(Collected data)
* * *
-- ==== Sys2Proof/Laws/TileOps.lean ====
section
/-! SUPPORT. The operations of a tile: the fetch of a descriptor, its dispatch, a pass and its epilogue, a transfer. -/

set_option linter.unusedSimpArgs false
set_option linter.unusedVariables false

namespace Sys2Proof.Machine

theorem OnlyTile.refl (s : State) (x : TileId) : OnlyTile s s x := ⟨rfl, fun _ _ => rfl⟩

theorem OnlyTile.modTile (s : State) (x : TileId) (f : Tile → Tile) : OnlyTile s (s.modTile x f) x :=
  ⟨rfl, fun y hy => by simp [hy]⟩

theorem OnlyTile.trans {s t u : State} {x : TileId} (h : OnlyTile s t x) (k : OnlyTile t u x) : OnlyTile s u x := by
  obtain ⟨h1, h2⟩ := h
  obtain ⟨k1, k2⟩ := k
  refine ⟨?_, fun q hq => (k2 q hq).trans (h2 q hq)⟩
  rw [k1, h1]

theorem modTile_id (s : State) (x : TileId) (f : Tile → Tile) (h : f s.tiles[x] = s.tiles[x]) : s.modTile x f = s := by
  have : vmod s.tiles x f = s.tiles := by
    unfold vmod
    have h' : f s.tiles[x.val] = s.tiles[x.val] := h
    rw [show s.tiles[x] = s.tiles[x.val] from rfl, h']
    exact Vector.set_getElem_self _
  unfold State.modTile
  rw [this]

theorem imEcc_nil (s : State) (p : PartId) (x : TileId) (h : s.tiles[x].imErr = []) : s.imEcc p x = s := by
  unfold State.imEcc; dsimp only; rw [h]
  rw [List.filter_eq_nil_iff.mpr (by simp)]; rfl

theorem spEcc_nil (s : State) (p : PartId) (x : TileId) (o : Op) (h : s.tiles[x].spErr = []) : s.spEcc p x o = s := by
  have h1 : ∀ b, s.tiles[x].spErrs o.reads b = [] := by intro b; unfold Tile.spErrs; rw [h]; rfl
  unfold State.spEcc
  dsimp only
  simp only [h1]
  apply modTile_id
  have key : ∀ y : Tile, y.spErr = [] → ({ y with
      spErr := y.spErr.filter fun e => !(([] : List Nat) ++ []).contains (8 * e.1)
      poison := ([] : List Nat).foldl (fun ps a => setInsert (a / 64) ps) y.poison } : Tile) = y := by
    intro y hy; cases y; dsimp only at hy; subst hy; rfl
  exact key _ h

theorem rgEcc_nil (s : State) (p : PartId) (x : TileId) (o : Op) (n : Nat) (h : s.tiles[x].rgErr = []) : s.rgEcc p x o n = s := by
  unfold State.rgEcc
  split
  · rfl
  · dsimp only
    simp only [h, List.filter_nil, List.foldl_nil, List.any_nil, Bool.or_false]
    apply modTile_id
    have key : ∀ y : Tile, y.rgErr = [] → ({ (y.modOp o.id fun q => { q with bad := q.bad }) with
        rgErr := y.rgErr.filter fun e => e.1 / 16 != n } : Tile) = y := by
      intro y hy; cases y; dsimp only at hy; subst hy; simp [Tile.modOp]
    exact key _ h

theorem enqueue_nil (s : State) (p : PartId) (x : TileId) (o : Op) (n : Nat) (h1 : s.tiles[x].spErr = []) (h2 : s.tiles[x].rgErr = []) :
    s.enqueue p x o n = s.modTile x fun y => Tile.advance { y with
      ops := y.ops ++ [o]
      nextOp := y.nextOp + 1
      mark := y.mark.filter fun m => y.ops.any fun q => decide (q.id ≤ m.1) } := by
  unfold State.enqueue
  dsimp only
  rw [spEcc_nil _ _ _ _ (by simpa using h1), rgEcc_nil _ _ _ _ _ (by simpa using h2)]
  unfold State.modTile vmod
  simp

theorem fetch_eq (s : State) (x : TileId) (p : PartId) (k : Nat) (hk : k ∈ [1, 2, 3, 4, 5, 6, 15]) (hp : s.partOf x = some p)
    (hc : s.canDispatch p x = true) (hpc : s.tiles[x].pc < 4096) (him : s.tiles[x].imErr = []) (hkd : kindOf (s.tiles[x].descAt s.tiles[x].pc) = k) :
    s.fetchDispatch x [k] = (if !staticOk (s.dispCtx p x) s.tiles[x] (s.tiles[x].descAt s.tiles[x].pc) then s.stopTile p x s.tiles[x].pc
        else if onLastExec (s.tiles[x].descAt s.tiles[x].pc) s.tiles[x].loops == some false then s.modTile x Tile.advance
        else if k = 6 then s.modTile x fun y => State.beginLoop y (s.tiles[x].descAt s.tiles[x].pc)
        else if k = 15 then s.modTile x fun y => { y with atEnd := true, stepReq := false }
        else
          match judge (s.dispCtx p x) s.tiles[x] (s.tiles[x].descAt s.tiles[x].pc) with
          | .invalid => (s.endStream p x (s.tiles[x].descAt s.tiles[x].pc)).stopTile p x s.tiles[x].pc
          | .wait => s
          | .ok o => s.dispatchOp p x o) := by
  unfold State.fetchDispatch
  rw [hp]
  dsimp only
  rw [hc, hkd, imEcc_nil s p x him]
  have h1 : s.tiles[x].imBad s.tiles[x].pc = false := by unfold Tile.imBad; rw [him]; rfl
  rw [h1]
  simp only [Bool.not_true, Bool.false_eq_true, if_false]
  rw [if_neg (by omega), if_neg (by simp), if_neg (by simp only [List.mem_cons, List.not_mem_nil, or_false] at hk; omega)]
  all_goals rfl

theorem exec_fetch (c : Instr) (x : TileId) (k : Nat) (s : State)
    (h : (c, k) ∈ [(Instr.pass x, 1), (Instr.dma x, 2), (Instr.vec x, 3), (Instr.send x, 4), (Instr.recv x, 5), (Instr.loop x, 6), (Instr.endProgram x, 15)]) :
    exec c s = .next (s.fetchDispatch x [k]) ∧ k ∈ [1, 2, 3, 4, 5, 6, 15] := by
  simp only [List.mem_cons, Prod.mk.injEq, List.not_mem_nil, or_false] at h
  rcases h with ⟨rfl, rfl⟩ | ⟨rfl, rfl⟩ | ⟨rfl, rfl⟩ | ⟨rfl, rfl⟩ | ⟨rfl, rfl⟩ | ⟨rfl, rfl⟩ | ⟨rfl, rfl⟩ <;> exact ⟨rfl, by decide⟩

theorem tile_get (s : State) (x : TileId) (f : Tile → Tile) : (s.modTile x f).tiles[x] = f s.tiles[x] := vmod_same _ _ _

theorem completePass_drop (t : Tile) (o : Op) (he : o.epi = none) : ∀ q ∈ (t.completePass o).ops, q.id ≠ o.id := by
  unfold Tile.completePass
  dsimp only
  generalize t.passOut o _ _ = r
  generalize hy : (if r.ovf = true then _ else _ : Tile) = y
  rw [he]
  have hd : ∀ z : Tile, ∀ q ∈ (z.dropOp o.id).ops, q.id ≠ o.id := by
    intro z q hq; simp only [Tile.dropOp, List.mem_filter] at hq; simpa using hq.2
  split
  · exact hd _
  · exact hd _

theorem completePass_ovf (t : Tile) (o : Op)
    (hov : (t.passOut o ((PassDesc.parse o.desc).acc == 1 && !t.replayed.contains (PassDesc.parse o.desc).psum)
            (t.loaded o)).ovf = true) :
    (PassDesc.parse o.desc).psum ∈ (t.completePass o).overflowed ∧ (t.completePass o).sp = t.sp := by
  unfold Tile.completePass
  dsimp only
  generalize t.passOut o _ _ = r at *
  rw [if_pos hov]
  generalize hy : (if (PassDesc.parse o.desc).wkeep = true then _ else _ : Tile) = y
  have hy' : y.sp = t.sp := by rw [← hy]; split <;> rfl
  generalize hl : (if y.overflowed.contains (PassDesc.parse o.desc).psum = true then y.overflowed else y.overflowed ++ [(PassDesc.parse o.desc).psum]) = l
  have hm : (PassDesc.parse o.desc).psum ∈ l := by
    rw [← hl]; split
    · rename_i h; simpa using h
    · simp
  rw [if_pos (by simpa using hm)]
  exact ⟨hm, hy'⟩

theorem spWrite_ops (z : Tile) (a : Nat) (bs : Bytes) : (z.spWrite a bs).ops = z.ops := by unfold Tile.spWrite; split <;> rfl

theorem spPoison_ops (z : Tile) (a n : Nat) : (z.spPoison a n).ops = z.ops := by unfold Tile.spPoison; dsimp only; exact spWrite_ops _ _ _

theorem foldl_spPoison_ops (l : List Nat) (f : Nat → Nat) : ∀ z : Tile, (l.foldl (fun y l => y.spPoison (f l) 64) z).ops = z.ops := by
  induction l with
  | nil => intro z; rfl
  | cons a l ih => intro z; rw [List.foldl_cons, ih, spPoison_ops]

def SeqSame (a b : Tile) : Prop := b.ops = a.ops ∧ b.nextOp = a.nextOp ∧ b.pc = a.pc ∧ b.loops = a.loops ∧ b.stepReq = a.stepReq

def Later (s t : State) (p : PartId) (x : TileId) : Prop :=
  t = { s with parts := t.parts, tiles := t.tiles, host := { s.host with nextId := t.host.nextId } } ∧ PartsKept s t p ∧ TilesKept s t x ∧
    SeqSame s.tiles[x] t.tiles[x]

theorem Later.refl (s : State) (p : PartId) (x : TileId) : Later s s p x := ⟨rfl, fun _ _ => rfl, fun _ _ => rfl, rfl, rfl, rfl, rfl, rfl⟩

theorem Later.trans {s t u : State} {p : PartId} {x : TileId} (h : Later s t p x) (k : Later t u p x) : Later s u p x := by
  obtain ⟨h1, h2, h3, a1, a2, a3, a4, a5⟩ := h
  obtain ⟨k1, k2, k3, b1, b2, b3, b4, b5⟩ := k
  refine ⟨?_, fun q hq => (k2 q hq).trans (h2 q hq), fun q hq => (k3 q hq).trans (h3 q hq), b1.trans a1, b2.trans a2, b3.trans a3, b4.trans a4, b5.trans a5⟩
  rw [k1, h1]

theorem Later.modPart (s : State) (p : PartId) (x : TileId) (f : Part → Part) : Later s (s.modPart p f) p x :=
  ⟨rfl, fun q hq => by simp [hq], fun _ _ => rfl, rfl, rfl, rfl, rfl, rfl⟩

theorem Later.modTile (s : State) (p : PartId) (x : TileId) (f : Tile → Tile) (h : SeqSame s.tiles[x] (f s.tiles[x])) : Later s (s.modTile x f) p x :=
  ⟨rfl, fun _ _ => rfl, fun q hq => by simp [hq], by rw [tile_get]; exact h⟩

theorem Later.postChunk (s : State) (p : PartId) (x : TileId) (st : Stream) (e i : Nat) (bs : Bytes) (o : Owner) (h : Nat) :
    Later s (s.postChunk p st e i bs o h) p x := by
  unfold State.postChunk
  split
  · exact .refl _ _ _
  · exact (Later.modPart _ _ _ _).trans (Later.modPart _ _ _ _)

theorem Later.askChunk (s : State) (p : PartId) (x : TileId) (st : Stream) (i : Nat) (o : Owner) : Later s (s.askChunk p st i o) p x := by
  unfold State.askChunk
  dsimp only
  refine Later.trans (t := { s with host := { s.host with nextId := s.host.nextId + 2 } }) ?_ (Later.modPart _ _ _ _)
  exact ⟨rfl, fun _ _ => rfl, fun _ _ => rfl, rfl, rfl, rfl, rfl, rfl⟩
* * *
WHAT THIS TASK INVOLVES
Starting at the line that has "mark := y.mark.filter" in the records above, restate word for word every line until the one that has "Prod.mk.injEq, List.not_mem_nil, or_false] at h", and include that one as well.

TASK RESULT
      mark := y.mark.filter fun m => y.ops.any fun q => decide (q.id ≤ m.1) } := by
  unfold State.enqueue
  dsimp only
  rw [spEcc_nil _ _ _ _ (by simpa using h1), rgEcc_nil _ _ _ _ _ (by simpa using h2)]
  unfold State.modTile vmod
  simp

theorem fetch_eq (s : State) (x : TileId) (p : PartId) (k : Nat) (hk : k ∈ [1, 2, 3, 4, 5, 6, 15]) (hp : s.partOf x = some p)
    (hc : s.canDispatch p x = true) (hpc : s.tiles[x].pc < 4096) (him : s.tiles[x].imErr = []) (hkd : kindOf (s.tiles[x].descAt s.tiles[x].pc) = k) :
    s.fetchDispatch x [k] = (if !staticOk (s.dispCtx p x) s.tiles[x] (s.tiles[x].descAt s.tiles[x].pc) then s.stopTile p x s.tiles[x].pc
        else if onLastExec (s.tiles[x].descAt s.tiles[x].pc) s.tiles[x].loops == some false then s.modTile x Tile.advance
        else if k = 6 then s.modTile x fun y => State.beginLoop y (s.tiles[x].descAt s.tiles[x].pc)
        else if k = 15 then s.modTile x fun y => { y with atEnd := true, stepReq := false }
        else
          match judge (s.dispCtx p x) s.tiles[x] (s.tiles[x].descAt s.tiles[x].pc) with
          | .invalid => (s.endStream p x (s.tiles[x].descAt s.tiles[x].pc)).stopTile p x s.tiles[x].pc
          | .wait => s
          | .ok o => s.dispatchOp p x o) := by
  unfold State.fetchDispatch
  rw [hp]
  dsimp only
  rw [hc, hkd, imEcc_nil s p x him]
  have h1 : s.tiles[x].imBad s.tiles[x].pc = false := by unfold Tile.imBad; rw [him]; rfl
  rw [h1]
  simp only [Bool.not_true, Bool.false_eq_true, if_false]
  rw [if_neg (by omega), if_neg (by simp), if_neg (by simp only [List.mem_cons, List.not_mem_nil, or_false] at hk; omega)]
  all_goals rfl

theorem exec_fetch (c : Instr) (x : TileId) (k : Nat) (s : State)
    (h : (c, k) ∈ [(Instr.pass x, 1), (Instr.dma x, 2), (Instr.vec x, 3), (Instr.send x, 4), (Instr.recv x, 5), (Instr.loop x, 6), (Instr.endProgram x, 15)]) :
    exec c s = .next (s.fetchDispatch x [k]) ∧ k ∈ [1, 2, 3, 4, 5, 6, 15] := by
  simp only [List.mem_cons, Prod.mk.injEq, List.not_mem_nil, or_false] at h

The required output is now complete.